**TASK BRIEF:**
From the records that follow, copy every line that contains the word "zeros".

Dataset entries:
-=-=-=-=-
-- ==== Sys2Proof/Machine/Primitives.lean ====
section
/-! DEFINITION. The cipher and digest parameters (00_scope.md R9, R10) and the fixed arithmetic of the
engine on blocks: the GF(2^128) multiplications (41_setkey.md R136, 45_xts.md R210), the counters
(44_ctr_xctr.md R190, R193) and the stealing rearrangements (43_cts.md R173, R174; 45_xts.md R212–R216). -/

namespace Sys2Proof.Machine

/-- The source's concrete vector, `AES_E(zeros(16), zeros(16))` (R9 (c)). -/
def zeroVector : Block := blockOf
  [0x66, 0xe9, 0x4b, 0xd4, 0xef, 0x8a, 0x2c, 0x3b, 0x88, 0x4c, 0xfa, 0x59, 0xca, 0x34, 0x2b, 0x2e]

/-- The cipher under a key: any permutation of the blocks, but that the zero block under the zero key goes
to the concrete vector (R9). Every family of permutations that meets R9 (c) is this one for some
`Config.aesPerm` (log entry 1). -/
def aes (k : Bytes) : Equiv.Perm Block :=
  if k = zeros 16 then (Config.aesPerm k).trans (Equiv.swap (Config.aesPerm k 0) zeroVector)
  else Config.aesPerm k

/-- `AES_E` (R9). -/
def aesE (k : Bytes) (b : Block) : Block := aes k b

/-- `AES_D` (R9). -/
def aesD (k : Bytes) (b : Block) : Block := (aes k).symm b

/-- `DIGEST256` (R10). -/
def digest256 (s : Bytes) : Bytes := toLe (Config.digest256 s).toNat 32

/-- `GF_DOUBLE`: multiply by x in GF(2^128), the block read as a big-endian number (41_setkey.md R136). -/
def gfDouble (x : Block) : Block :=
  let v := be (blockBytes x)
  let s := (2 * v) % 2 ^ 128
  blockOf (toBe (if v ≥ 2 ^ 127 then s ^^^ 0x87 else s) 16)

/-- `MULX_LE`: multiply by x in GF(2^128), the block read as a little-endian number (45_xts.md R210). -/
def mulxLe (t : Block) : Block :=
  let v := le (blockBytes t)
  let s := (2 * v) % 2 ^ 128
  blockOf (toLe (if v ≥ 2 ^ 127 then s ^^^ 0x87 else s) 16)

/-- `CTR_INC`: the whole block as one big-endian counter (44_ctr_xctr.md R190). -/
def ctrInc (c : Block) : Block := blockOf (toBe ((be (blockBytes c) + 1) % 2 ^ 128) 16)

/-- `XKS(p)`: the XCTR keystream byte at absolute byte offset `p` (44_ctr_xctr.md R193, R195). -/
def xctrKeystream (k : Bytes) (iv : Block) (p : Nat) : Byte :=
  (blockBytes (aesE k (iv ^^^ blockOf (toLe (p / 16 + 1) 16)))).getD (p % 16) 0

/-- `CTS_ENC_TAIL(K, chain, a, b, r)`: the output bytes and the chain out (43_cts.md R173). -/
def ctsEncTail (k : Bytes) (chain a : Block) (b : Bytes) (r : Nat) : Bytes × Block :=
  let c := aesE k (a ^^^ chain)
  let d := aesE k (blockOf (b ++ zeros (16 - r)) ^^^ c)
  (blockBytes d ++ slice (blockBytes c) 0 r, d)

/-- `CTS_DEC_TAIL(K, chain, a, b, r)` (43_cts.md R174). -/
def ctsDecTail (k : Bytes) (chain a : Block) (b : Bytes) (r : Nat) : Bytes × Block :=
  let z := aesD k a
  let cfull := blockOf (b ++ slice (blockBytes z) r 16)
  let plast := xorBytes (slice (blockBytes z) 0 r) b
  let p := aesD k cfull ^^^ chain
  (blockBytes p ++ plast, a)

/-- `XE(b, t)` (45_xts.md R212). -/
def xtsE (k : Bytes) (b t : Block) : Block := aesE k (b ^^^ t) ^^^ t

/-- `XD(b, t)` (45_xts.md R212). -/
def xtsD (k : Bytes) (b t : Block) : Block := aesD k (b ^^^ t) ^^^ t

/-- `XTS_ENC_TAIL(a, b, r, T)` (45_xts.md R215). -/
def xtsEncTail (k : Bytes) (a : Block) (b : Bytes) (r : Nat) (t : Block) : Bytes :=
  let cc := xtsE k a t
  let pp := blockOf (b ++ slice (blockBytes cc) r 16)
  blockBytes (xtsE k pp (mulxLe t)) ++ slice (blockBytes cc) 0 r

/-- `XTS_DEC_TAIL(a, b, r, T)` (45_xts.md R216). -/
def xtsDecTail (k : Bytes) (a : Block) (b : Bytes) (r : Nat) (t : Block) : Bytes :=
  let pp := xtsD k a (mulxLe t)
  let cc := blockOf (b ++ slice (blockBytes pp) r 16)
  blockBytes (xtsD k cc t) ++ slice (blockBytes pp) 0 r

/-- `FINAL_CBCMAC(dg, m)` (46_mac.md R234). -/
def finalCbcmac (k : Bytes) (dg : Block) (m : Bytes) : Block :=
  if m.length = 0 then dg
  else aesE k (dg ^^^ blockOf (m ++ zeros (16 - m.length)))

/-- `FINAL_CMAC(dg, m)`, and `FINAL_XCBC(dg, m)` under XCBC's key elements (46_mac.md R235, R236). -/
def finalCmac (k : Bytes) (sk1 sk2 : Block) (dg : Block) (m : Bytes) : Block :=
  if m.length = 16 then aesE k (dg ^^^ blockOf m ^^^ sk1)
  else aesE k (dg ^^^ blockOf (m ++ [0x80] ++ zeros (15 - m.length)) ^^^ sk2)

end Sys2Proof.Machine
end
-=-=-=-=-
**RESPONSE BOX:**
/-- The source's concrete vector, `AES_E(zeros(16), zeros(16))` (R9 (c)). -/
  if k = zeros 16 then (Config.aesPerm k).trans (Equiv.swap (Config.aesPerm k 0) zeroVector)
  let d := aesE k (blockOf (b ++ zeros (16 - r)) ^^^ c)
  else aesE k (dg ^^^ blockOf (m ++ zeros (16 - m.length)))
  else aesE k (dg ^^^ blockOf (m ++ [0x80] ++ zeros (15 - m.length)) ^^^ sk2)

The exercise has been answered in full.